◆ How to complete this task: Return only the lines running from the top of the entries to the line with "record (R141). -/", inclusive, exactly as written.

Collected data entries:
-- ==== Sys2Proof/Machine/Notices.lean ====
section
/-! DEFINITION. The notice sender (chapter 9), and the meanings of NOTICE_ACK, NOTICE_FORMING and
RETRANSMIT_TIMER_EXPIRY. -/

namespace Sys2Proof.Machine

/-! ## Outstanding records (R141) -/

/-- Sequence number of the oldest record of a list. -/
def oldestSeq (l : List Queued) : Option Half := l.head?.map (·.record.seq)

/-- The list holds a record of this sequence number. -/
def holdsSeq (n : Half) (l : List Queued) : Bool := l.any fun q => decide (q.record.seq = n)

/-- The due records: from the resend point to the newest outstanding record (R141). -/
def dueRecords (resend : Option Half) (outstanding : List Queued) : List Queued :=
  match resend with
  | none => []
  | some n => outstanding.dropWhile fun q => decide (q.record.seq ≠ n)

/-- The retransmit timeout in ticks (R139). -/
def NoticeSender.timeoutTicks (n : NoticeSender) : Nat := n.timeout * 10

/-- Every outstanding record becomes due, and a waiting frame is discarded (R141). -/
def State.makeAllDue (s : State) : State :=
  { s with notice := { s.notice.discardWaiting with resend := oldestSeq s.events.outstanding } }

/-! ## Acknowledgement (R144, R145) -/

/-- The records that stay outstanding after an acknowledgement through `n`. -/
def afterAck (n : Half) (outstanding : List Queued) : List Queued :=
  (outstanding.dropWhile fun q => decide (q.record.seq ≠ n)).tail

/-- The event queue's part of an acknowledgement: the records go, and a lost count above 0 is reported (R138). -/
def EventQueue.acknowledge (q : EventQueue) (time : Word) (n : Half) : EventQueue :=
  let q := { q with outstanding := afterAck n q.outstanding }
  if q.lost = 0 then q
  else { q.store time .eventsLost 0 0 (BitVec.ofNat 32 q.lost) with lost := 0 }

/-- The notice sender's part of an acknowledgement that leaves `rest` outstanding (R141, R145). -/
def NoticeSender.acknowledge (n : NoticeSender) (rest : List Queued) : NoticeSender :=
  { n with
    retries := 0
    timer := if rest.isEmpty then none else some n.timeoutTicks
    state := match n.state with
      | .stalled => .active
      | st => st
    resend := match n.resend with
      | none => none
      | some k => if holdsSeq k rest then some k else oldestSeq rest }

/-- An accepted acknowledgement through `n` (R145). -/
def State.acknowledge (s : State) (n : Half) : State :=
  if holdsSeq n s.events.outstanding then
    { s with
      events := s.events.acknowledge s.time n
      notice := s.notice.acknowledge (afterAck n s.events.outstanding) }
  else s.count (.notice .acksIgnored) 1

/-- The frame is accepted: a destination is set, and it comes from that address on that port (R144). -/
def State.acceptsAck (s : State) (source : Byte) (p : Port) : Bool :=
  match s.notice.destination with
  | some d => decide (d.address = source) && decide (d.port = p)
  | none => false

/-- The notice sender reads a NOTICE_ACK frame, whose blocks it then frees (R10, R144, R176). -/
def State.readAck (s : State) (d : Descriptor) : State :=
  let t := s.release d
  if s.acceptsAck (s.frameByte d 1) d.ingress then
    let t := t.count (.port d.ingress .rxGood) 1
    if d.total < 14 then t.count (.notice .acksIgnored) 1
    else t.acknowledge (s.frameByte d 8 ++ s.frameByte d 9)
  else t.count (.port d.ingress .rxToSelfOther) 1

/-! ## Forming (R142) -/

/-- The due records that the next frame carries (R142). -/
def State.nextDue (s : State) : List Queued :=
  (dueRecords s.notice.resend s.events.outstanding).take Config.recordsPerNotice

/-- How many unsent records the next frame carries (R142). -/
def State.nextUnsentCount (s : State) : Nat :=
  min (min (Config.recordsPerNotice - s.nextDue.length) (Config.noticeWindow - s.events.outstanding.length))
    s.events.unsent.length

/-- The records that the next frame carries (R142). -/
def State.nextRecords (s : State) : List Queued := s.nextDue ++ s.events.unsent.take s.nextUnsentCount

/-- A carried record is marked so. -/
def markCarried (q : Queued) : Queued := { q with carried := true }

/-- The NOTICE frame with these records for a destination (R16, R142, R176). -/
def State.noticeFor (s : State) (dst : Destination) (records : List Queued) : NoticeFrame :=
  { frame :=
      { dest := dst.address, source := s.agent.ownAddress, ftype := typeNotice
        seq := (oldestSeq records).getD 0
        payload := records.flatMap fun q => eventBytes q.record }
    port := dst.port
    inTransmission := false }

/-- Form a NOTICE frame with the records of `nextRecords` (R141, R142). -/
def State.formNotice (s : State) (dst : Destination) : State :=
  let records := s.nextRecords
  let k := s.nextUnsentCount
  let t :=
    { s with
      events :=
        { s.events with
          outstanding := s.events.outstanding ++ (s.events.unsent.take k).map markCarried
          unsent := s.events.unsent.drop k }
      notice :=
        { s.notice with
          frame := some (s.noticeFor dst records)
          resend := oldestSeq ((dueRecords s.notice.resend s.events.outstanding).drop Config.recordsPerNotice)
          timer := match s.notice.timer with
            | none => some s.notice.timeoutTicks
            | some n => some n } }
  if records.any (·.carried) then t.count (.notice .retransmissions) 1 else t

/-! ## Meanings -/

/-- NOTICE_ACK (R144, R145): the notice sender reads the oldest acknowledgement frame handed over from port `p`. -/
def execNoticeAck (p : Port) (s : State) : Host.Outcome State Fault Refusal :=
  match s.notice.inbox.get p with
  | [] => .next s
  | d :: rest => .next ({ s with notice := { s.notice with inbox := s.notice.inbox.set p rest } }.readAck d)

/-- NOTICE_FORMING (R142). -/
def execNoticeForming (s : State) : Host.Outcome State Fault Refusal :=
  match s.notice.state, s.notice.frame, s.notice.destination with
  | .active, none, some dst => if s.nextRecords.isEmpty then .next s else .next (s.formNotice dst)
  | _, _, _ => .next s

/-- RETRANSMIT_TIMER_EXPIRY (R146): above 5 retries the sender stalls, else every outstanding record is due again. -/
def execRetransmitTimerExpiry (s : State) : Host.Outcome State Fault Refusal :=
  if s.notice.timer = some 0 then
    let n := s.notice.retries + 1
    if 5 < n then
      .next { s with notice := { s.notice with retries := n, timer := none, state := .stalled } }
    else
      let t := s.makeAllDue
      .next { t with notice := { t.notice with retries := n, timer := some t.notice.timeoutTicks } }
  else .next s

end Sys2Proof.Machine
end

◆ Your solution:
-- ==== Sys2Proof/Machine/Notices.lean ====
section
/-! DEFINITION. The notice sender (chapter 9), and the meanings of NOTICE_ACK, NOTICE_FORMING and
RETRANSMIT_TIMER_EXPIRY. -/

namespace Sys2Proof.Machine

/-! ## Outstanding records (R141) -/

/-- Sequence number of the oldest record of a list. -/
def oldestSeq (l : List Queued) : Option Half := l.head?.map (·.record.seq)

/-- The list holds a record of this sequence number. -/
def holdsSeq (n : Half) (l : List Queued) : Bool := l.any fun q => decide (q.record.seq = n)

/-- The due records: from the resend point to the newest outstanding record (R141). -/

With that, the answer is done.